Action item:
Range to reproduce from the entries below: the line with "let s := specialPath fa fb l a", the line with "if act = 1 then", and every line in between. Give them exactly and give nothing else.

Data to use:
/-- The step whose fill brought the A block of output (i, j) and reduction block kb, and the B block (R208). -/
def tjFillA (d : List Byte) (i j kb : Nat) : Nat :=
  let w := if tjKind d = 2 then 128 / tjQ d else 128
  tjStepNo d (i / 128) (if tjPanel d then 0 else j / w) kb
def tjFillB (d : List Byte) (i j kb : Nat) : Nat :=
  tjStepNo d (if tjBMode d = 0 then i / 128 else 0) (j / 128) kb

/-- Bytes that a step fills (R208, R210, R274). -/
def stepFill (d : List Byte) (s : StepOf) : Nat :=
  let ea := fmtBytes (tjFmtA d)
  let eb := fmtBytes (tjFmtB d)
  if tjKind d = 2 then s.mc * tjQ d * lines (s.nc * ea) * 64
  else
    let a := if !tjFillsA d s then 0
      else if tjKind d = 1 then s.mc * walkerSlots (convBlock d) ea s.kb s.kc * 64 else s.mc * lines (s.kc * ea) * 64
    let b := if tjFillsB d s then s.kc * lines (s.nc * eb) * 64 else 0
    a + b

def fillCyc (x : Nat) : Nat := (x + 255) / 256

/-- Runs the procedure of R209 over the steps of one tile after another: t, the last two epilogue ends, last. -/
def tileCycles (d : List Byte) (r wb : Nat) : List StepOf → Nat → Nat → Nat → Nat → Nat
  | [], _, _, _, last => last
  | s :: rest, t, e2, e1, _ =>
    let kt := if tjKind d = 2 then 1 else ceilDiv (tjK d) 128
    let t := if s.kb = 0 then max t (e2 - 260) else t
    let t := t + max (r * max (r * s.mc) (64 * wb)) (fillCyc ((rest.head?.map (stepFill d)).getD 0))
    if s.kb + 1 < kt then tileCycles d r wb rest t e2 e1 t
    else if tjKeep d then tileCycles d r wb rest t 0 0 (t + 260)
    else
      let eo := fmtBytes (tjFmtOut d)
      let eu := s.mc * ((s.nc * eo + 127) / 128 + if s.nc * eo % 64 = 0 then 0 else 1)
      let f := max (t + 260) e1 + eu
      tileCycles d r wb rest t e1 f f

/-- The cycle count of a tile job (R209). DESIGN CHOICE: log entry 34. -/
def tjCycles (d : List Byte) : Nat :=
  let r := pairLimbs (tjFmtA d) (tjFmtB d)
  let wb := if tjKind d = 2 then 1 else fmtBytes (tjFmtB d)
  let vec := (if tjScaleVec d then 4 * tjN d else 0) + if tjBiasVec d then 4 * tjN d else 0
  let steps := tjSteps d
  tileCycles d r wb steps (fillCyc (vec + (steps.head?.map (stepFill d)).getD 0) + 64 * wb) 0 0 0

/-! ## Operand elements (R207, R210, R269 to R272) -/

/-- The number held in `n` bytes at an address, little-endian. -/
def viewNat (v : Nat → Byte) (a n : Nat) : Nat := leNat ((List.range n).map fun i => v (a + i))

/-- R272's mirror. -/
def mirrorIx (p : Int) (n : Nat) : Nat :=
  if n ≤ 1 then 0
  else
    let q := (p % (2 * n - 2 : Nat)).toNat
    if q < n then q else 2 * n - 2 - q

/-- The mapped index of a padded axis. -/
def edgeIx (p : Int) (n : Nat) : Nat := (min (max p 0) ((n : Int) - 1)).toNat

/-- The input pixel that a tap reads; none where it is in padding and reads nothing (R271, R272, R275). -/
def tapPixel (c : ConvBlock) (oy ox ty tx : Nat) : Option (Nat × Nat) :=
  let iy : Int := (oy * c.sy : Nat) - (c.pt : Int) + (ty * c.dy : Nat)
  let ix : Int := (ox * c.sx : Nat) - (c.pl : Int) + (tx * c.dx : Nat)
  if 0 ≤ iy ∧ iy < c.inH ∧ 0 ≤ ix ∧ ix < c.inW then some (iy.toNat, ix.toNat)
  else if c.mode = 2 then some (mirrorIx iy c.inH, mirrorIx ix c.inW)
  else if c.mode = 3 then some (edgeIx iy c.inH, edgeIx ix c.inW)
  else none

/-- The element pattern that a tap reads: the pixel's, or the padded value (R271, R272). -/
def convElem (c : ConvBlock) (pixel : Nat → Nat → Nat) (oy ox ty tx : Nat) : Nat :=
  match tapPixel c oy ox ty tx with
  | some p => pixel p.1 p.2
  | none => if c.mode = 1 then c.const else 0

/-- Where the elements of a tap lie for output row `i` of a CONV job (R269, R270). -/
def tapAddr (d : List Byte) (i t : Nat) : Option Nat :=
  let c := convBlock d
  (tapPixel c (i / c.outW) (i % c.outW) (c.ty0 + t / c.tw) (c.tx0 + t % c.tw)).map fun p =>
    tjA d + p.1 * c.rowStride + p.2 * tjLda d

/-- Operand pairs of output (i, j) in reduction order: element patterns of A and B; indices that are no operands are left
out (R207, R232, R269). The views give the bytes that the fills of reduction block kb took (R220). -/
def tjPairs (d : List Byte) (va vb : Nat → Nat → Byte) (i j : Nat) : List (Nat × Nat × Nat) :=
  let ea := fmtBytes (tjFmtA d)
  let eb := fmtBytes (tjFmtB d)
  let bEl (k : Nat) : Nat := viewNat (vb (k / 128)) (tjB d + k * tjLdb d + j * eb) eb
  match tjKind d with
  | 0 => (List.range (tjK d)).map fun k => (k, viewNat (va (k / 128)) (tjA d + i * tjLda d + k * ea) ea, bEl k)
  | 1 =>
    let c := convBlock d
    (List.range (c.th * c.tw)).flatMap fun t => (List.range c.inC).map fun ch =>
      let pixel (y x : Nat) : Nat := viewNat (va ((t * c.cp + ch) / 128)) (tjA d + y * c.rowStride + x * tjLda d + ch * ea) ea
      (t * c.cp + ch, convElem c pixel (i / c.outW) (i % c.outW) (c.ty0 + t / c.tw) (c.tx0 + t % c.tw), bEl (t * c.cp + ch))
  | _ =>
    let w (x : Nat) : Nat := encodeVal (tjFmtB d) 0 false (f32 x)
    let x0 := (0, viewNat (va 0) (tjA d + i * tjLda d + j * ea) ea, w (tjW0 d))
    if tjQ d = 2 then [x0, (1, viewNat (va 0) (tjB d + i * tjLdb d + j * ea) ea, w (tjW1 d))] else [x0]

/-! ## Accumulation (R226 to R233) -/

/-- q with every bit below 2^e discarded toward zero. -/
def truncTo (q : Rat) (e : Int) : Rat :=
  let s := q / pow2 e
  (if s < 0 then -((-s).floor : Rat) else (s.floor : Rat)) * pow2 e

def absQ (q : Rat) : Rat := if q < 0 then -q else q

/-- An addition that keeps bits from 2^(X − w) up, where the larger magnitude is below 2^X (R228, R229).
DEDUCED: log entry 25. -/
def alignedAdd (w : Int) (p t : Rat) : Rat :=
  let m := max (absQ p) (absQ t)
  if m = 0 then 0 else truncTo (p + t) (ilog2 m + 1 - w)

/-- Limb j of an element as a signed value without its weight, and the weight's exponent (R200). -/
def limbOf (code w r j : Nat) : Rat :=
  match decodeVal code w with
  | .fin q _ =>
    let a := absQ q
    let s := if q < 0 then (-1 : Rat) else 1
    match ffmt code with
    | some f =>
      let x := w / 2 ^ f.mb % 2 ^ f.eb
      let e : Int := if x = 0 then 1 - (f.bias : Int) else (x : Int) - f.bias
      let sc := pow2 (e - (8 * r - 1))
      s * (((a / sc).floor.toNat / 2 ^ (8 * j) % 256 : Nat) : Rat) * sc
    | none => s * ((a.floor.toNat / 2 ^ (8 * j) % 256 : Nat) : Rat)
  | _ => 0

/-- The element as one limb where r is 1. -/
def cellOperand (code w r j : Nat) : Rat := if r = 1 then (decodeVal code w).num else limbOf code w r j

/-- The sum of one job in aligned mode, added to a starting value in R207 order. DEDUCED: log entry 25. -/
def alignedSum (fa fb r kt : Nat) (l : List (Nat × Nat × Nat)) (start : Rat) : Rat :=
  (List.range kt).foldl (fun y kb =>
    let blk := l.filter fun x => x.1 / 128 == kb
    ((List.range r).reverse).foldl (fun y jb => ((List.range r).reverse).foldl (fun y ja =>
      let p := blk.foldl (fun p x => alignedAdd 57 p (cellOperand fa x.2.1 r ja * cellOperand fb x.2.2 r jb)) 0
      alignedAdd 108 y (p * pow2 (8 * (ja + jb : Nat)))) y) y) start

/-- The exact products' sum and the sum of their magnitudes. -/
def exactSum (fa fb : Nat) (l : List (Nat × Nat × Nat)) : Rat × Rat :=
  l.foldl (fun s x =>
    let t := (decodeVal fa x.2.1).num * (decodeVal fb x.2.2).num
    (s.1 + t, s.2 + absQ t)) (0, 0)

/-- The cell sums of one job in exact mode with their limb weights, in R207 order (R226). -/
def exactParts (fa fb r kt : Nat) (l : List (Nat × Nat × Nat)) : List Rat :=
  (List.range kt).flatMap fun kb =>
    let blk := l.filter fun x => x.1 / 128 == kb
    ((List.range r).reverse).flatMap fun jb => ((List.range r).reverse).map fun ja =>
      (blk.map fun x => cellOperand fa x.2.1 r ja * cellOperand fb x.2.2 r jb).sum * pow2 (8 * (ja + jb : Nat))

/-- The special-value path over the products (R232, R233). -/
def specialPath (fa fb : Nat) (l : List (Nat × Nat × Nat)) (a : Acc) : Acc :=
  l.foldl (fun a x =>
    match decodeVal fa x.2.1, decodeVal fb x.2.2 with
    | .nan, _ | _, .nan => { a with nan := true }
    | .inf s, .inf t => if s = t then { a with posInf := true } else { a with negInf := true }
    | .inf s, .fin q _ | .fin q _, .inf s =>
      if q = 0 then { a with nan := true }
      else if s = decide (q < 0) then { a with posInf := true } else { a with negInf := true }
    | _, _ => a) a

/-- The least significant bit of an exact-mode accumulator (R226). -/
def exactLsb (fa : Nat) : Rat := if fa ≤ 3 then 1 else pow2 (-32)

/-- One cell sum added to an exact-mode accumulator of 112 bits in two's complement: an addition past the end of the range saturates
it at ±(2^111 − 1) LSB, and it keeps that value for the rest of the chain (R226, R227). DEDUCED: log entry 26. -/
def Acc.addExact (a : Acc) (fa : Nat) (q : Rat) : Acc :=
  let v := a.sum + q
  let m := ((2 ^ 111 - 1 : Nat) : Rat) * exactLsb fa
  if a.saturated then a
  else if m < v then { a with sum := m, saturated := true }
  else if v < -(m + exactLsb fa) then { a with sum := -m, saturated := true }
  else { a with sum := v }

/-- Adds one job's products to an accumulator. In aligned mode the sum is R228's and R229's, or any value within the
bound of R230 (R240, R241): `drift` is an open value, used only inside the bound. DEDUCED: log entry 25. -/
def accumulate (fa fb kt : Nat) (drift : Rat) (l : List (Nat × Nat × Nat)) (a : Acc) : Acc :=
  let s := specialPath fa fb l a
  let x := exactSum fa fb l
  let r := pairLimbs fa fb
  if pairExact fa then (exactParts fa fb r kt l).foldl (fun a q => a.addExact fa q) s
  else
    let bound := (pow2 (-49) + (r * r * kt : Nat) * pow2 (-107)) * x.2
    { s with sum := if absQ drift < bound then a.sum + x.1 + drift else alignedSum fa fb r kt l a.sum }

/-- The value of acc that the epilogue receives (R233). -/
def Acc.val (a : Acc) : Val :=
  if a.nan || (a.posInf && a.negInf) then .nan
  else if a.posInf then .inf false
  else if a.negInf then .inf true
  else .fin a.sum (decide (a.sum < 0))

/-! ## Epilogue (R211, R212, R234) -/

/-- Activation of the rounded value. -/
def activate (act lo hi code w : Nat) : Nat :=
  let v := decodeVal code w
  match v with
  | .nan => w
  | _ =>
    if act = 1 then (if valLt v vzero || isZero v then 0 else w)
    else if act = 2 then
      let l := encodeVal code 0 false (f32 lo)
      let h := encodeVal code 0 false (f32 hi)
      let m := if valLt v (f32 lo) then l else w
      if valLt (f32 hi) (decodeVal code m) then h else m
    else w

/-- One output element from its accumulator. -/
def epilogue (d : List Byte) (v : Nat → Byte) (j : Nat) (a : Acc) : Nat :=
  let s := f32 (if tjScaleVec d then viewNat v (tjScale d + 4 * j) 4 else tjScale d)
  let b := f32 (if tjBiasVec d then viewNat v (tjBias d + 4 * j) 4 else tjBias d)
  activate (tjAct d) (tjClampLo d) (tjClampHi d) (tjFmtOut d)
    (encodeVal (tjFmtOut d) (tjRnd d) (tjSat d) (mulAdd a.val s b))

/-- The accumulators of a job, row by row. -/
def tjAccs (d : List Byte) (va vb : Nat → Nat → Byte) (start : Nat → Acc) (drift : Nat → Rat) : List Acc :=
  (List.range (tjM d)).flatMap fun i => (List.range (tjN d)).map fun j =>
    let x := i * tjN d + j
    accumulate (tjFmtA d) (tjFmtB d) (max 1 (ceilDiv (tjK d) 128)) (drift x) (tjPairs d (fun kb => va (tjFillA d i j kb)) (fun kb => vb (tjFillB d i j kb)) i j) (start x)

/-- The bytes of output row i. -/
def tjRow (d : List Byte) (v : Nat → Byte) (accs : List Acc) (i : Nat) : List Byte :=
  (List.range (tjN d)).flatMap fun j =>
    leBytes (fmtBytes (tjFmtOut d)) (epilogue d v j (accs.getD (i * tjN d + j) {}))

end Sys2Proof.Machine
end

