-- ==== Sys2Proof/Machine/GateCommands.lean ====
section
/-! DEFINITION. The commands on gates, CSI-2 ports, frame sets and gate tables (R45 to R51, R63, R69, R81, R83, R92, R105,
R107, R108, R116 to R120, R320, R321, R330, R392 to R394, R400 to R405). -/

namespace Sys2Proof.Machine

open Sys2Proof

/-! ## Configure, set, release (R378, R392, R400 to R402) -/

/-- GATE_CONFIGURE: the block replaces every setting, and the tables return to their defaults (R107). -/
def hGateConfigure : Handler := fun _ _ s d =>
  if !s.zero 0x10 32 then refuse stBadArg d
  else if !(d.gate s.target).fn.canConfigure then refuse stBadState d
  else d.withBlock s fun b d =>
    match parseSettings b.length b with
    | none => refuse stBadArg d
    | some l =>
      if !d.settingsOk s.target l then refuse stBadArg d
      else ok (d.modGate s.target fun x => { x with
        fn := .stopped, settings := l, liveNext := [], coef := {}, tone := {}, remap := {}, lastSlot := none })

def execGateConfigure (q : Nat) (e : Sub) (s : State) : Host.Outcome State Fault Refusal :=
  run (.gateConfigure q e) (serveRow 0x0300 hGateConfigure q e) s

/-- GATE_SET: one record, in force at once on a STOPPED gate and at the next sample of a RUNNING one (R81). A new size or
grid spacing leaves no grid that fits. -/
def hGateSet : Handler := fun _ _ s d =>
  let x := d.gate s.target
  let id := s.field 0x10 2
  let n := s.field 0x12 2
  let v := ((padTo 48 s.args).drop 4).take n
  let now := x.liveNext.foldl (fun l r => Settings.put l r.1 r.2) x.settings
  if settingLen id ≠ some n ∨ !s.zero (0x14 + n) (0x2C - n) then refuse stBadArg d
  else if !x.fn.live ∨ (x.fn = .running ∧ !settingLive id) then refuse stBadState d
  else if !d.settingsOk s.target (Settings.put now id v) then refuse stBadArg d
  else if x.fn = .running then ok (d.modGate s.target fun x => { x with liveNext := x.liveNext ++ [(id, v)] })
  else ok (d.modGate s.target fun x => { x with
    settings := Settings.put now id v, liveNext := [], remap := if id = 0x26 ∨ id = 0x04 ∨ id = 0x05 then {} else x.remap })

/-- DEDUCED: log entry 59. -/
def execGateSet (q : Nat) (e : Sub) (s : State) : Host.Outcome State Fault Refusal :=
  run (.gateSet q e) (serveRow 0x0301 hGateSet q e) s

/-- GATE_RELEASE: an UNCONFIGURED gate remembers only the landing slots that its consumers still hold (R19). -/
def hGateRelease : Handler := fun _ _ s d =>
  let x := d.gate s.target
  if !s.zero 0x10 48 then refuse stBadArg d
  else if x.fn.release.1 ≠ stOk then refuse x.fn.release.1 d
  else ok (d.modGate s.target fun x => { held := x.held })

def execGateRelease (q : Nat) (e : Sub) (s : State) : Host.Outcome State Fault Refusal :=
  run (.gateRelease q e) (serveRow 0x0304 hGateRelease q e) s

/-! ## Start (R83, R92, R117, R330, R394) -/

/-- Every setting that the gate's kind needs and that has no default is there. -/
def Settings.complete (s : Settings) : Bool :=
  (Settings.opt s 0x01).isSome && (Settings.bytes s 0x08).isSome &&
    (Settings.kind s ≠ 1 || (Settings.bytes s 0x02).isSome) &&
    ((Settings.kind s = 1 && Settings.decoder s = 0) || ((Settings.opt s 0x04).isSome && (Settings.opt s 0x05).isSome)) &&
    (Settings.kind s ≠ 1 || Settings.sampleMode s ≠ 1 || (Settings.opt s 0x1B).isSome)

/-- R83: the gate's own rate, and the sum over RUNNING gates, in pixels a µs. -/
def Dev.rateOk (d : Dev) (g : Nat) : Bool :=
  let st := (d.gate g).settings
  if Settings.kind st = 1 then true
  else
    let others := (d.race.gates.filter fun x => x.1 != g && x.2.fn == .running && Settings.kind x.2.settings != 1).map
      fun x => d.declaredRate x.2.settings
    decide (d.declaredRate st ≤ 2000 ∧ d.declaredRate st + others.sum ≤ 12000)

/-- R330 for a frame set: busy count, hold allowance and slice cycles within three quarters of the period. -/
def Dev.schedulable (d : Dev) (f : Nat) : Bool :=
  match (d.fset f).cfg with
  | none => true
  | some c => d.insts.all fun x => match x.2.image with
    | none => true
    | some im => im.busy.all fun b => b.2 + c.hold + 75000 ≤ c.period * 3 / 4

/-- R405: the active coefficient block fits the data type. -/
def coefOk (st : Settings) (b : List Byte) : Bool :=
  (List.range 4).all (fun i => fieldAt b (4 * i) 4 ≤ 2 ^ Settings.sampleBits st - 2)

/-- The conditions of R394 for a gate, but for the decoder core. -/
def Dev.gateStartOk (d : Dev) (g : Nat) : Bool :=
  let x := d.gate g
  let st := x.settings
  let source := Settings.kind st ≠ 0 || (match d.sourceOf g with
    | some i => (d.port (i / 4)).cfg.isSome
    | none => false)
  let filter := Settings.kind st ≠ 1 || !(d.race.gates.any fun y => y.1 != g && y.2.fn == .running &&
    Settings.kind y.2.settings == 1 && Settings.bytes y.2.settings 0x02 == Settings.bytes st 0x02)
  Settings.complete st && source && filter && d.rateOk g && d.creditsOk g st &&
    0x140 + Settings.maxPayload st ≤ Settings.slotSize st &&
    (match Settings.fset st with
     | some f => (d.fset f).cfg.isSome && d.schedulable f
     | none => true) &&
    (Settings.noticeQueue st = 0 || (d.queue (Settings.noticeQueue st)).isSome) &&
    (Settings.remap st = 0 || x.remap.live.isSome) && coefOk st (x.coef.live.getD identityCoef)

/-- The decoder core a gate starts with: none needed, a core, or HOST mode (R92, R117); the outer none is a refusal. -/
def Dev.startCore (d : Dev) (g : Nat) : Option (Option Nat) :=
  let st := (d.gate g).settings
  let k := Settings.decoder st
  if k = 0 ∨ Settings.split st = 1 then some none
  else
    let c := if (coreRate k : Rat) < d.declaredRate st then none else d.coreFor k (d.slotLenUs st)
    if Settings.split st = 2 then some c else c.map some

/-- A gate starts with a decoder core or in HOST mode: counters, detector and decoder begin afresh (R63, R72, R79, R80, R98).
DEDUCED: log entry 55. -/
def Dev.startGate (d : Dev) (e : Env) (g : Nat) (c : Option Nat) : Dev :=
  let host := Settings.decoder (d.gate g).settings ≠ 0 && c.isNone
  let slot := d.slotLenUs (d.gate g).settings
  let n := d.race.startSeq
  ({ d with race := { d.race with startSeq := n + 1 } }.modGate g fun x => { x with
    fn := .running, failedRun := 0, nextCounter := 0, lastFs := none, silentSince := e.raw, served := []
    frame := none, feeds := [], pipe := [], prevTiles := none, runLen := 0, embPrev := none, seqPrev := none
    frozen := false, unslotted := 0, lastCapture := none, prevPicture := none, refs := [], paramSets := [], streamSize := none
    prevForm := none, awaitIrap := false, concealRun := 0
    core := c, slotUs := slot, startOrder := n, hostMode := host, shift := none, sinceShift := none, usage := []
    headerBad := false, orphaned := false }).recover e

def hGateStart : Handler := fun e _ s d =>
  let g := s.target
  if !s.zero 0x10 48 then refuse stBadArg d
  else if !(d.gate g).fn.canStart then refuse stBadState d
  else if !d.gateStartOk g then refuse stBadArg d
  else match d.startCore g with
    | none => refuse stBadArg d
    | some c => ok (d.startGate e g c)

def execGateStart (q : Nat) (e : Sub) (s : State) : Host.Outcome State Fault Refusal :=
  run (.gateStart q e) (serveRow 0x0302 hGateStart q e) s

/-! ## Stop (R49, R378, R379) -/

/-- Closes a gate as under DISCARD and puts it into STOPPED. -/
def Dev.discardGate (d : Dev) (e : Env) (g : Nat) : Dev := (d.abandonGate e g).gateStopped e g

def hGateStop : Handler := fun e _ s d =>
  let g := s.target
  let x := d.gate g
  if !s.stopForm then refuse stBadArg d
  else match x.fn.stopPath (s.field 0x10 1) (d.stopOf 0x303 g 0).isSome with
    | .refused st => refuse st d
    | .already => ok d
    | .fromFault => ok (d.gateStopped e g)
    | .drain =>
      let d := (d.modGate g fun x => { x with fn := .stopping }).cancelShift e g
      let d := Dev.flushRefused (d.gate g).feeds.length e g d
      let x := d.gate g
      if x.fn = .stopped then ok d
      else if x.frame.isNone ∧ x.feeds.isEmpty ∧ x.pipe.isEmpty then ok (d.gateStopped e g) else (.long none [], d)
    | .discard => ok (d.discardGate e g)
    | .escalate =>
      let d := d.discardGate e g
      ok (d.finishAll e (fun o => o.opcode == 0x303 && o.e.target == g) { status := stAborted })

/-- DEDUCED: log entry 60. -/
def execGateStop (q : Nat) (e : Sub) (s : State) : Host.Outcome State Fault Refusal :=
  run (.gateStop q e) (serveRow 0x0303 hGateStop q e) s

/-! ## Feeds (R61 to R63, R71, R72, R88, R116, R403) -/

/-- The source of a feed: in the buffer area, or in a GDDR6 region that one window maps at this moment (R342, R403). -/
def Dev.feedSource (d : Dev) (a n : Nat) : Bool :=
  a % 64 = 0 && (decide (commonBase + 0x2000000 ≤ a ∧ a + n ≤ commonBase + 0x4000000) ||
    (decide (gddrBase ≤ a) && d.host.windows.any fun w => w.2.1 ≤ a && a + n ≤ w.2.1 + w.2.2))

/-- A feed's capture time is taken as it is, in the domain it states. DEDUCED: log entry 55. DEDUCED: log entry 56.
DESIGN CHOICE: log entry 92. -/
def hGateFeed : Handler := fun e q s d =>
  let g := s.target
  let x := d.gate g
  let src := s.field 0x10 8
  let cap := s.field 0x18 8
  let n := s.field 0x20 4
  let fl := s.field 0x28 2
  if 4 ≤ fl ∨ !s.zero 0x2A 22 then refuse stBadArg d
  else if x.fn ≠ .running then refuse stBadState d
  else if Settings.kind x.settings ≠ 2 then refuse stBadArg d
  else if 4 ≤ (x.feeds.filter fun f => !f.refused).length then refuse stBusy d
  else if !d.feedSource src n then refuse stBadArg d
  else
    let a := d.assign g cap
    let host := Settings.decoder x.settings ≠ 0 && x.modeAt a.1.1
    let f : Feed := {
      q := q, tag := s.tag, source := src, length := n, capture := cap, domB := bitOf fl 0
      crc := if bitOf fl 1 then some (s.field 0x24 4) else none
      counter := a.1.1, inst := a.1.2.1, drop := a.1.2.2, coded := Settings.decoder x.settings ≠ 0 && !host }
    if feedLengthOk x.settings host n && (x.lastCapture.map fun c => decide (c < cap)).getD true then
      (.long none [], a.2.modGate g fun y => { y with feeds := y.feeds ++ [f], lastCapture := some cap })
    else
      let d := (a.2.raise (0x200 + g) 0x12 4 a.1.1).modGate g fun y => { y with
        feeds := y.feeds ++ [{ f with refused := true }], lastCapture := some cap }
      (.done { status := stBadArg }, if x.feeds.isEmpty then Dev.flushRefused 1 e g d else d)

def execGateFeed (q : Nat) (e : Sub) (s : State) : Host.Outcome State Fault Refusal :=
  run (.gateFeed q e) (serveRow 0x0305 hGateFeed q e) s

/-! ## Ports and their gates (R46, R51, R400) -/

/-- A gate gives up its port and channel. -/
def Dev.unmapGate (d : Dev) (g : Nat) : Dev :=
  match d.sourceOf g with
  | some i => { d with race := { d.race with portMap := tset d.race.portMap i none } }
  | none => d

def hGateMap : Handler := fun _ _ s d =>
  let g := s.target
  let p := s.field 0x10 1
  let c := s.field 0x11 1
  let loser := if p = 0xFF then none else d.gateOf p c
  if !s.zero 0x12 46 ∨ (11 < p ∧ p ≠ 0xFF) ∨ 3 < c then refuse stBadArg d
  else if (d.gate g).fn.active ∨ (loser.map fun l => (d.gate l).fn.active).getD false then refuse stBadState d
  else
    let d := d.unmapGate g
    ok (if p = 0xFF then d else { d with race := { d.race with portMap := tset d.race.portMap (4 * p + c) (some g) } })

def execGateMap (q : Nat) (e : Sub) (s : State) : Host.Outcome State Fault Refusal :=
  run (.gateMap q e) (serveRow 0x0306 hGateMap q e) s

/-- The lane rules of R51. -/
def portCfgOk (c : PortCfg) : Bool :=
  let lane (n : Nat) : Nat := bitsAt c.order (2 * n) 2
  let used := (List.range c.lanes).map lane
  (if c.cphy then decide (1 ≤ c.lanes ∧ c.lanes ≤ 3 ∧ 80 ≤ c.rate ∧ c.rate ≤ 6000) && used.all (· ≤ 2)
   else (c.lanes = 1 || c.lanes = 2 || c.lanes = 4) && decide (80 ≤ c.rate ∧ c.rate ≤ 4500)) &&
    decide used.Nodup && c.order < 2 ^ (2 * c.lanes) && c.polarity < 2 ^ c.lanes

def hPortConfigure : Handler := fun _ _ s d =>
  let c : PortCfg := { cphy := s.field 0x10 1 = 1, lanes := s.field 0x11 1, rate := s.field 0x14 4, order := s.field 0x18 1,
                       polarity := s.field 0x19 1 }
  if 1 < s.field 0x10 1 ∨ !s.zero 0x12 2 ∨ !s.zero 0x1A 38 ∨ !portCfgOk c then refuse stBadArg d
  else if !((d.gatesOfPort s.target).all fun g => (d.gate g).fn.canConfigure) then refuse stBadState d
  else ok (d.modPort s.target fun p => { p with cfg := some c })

Answer section:
  let s := specialPath fa fb l a
  let x := exactSum fa fb l
  let r := pairLimbs fa fb
  if pairExact fa then (exactParts fa fb r kt l).foldl (fun a q => a.addExact fa q) s
  else
    let bound := (pow2 (-49) + (r * r * kt : Nat) * pow2 (-107)) * x.2
    { s with sum := if absQ drift < bound then a.sum + x.1 + drift else alignedSum fa fb r kt l a.sum }

/-- The value of acc that the epilogue receives (R233). -/
def Acc.val (a : Acc) : Val :=
  if a.nan || (a.posInf && a.negInf) then .nan
  else if a.posInf then .inf false
  else if a.negInf then .inf true
  else .fin a.sum (decide (a.sum < 0))

/-! ## Epilogue (R211, R212, R234) -/

/-- Activation of the rounded value. -/
def activate (act lo hi code w : Nat) : Nat :=
  let v := decodeVal code w
  match v with
  | .nan => w
  | _ =>
    if act = 1 then (if valLt v vzero || isZero v then 0 else w)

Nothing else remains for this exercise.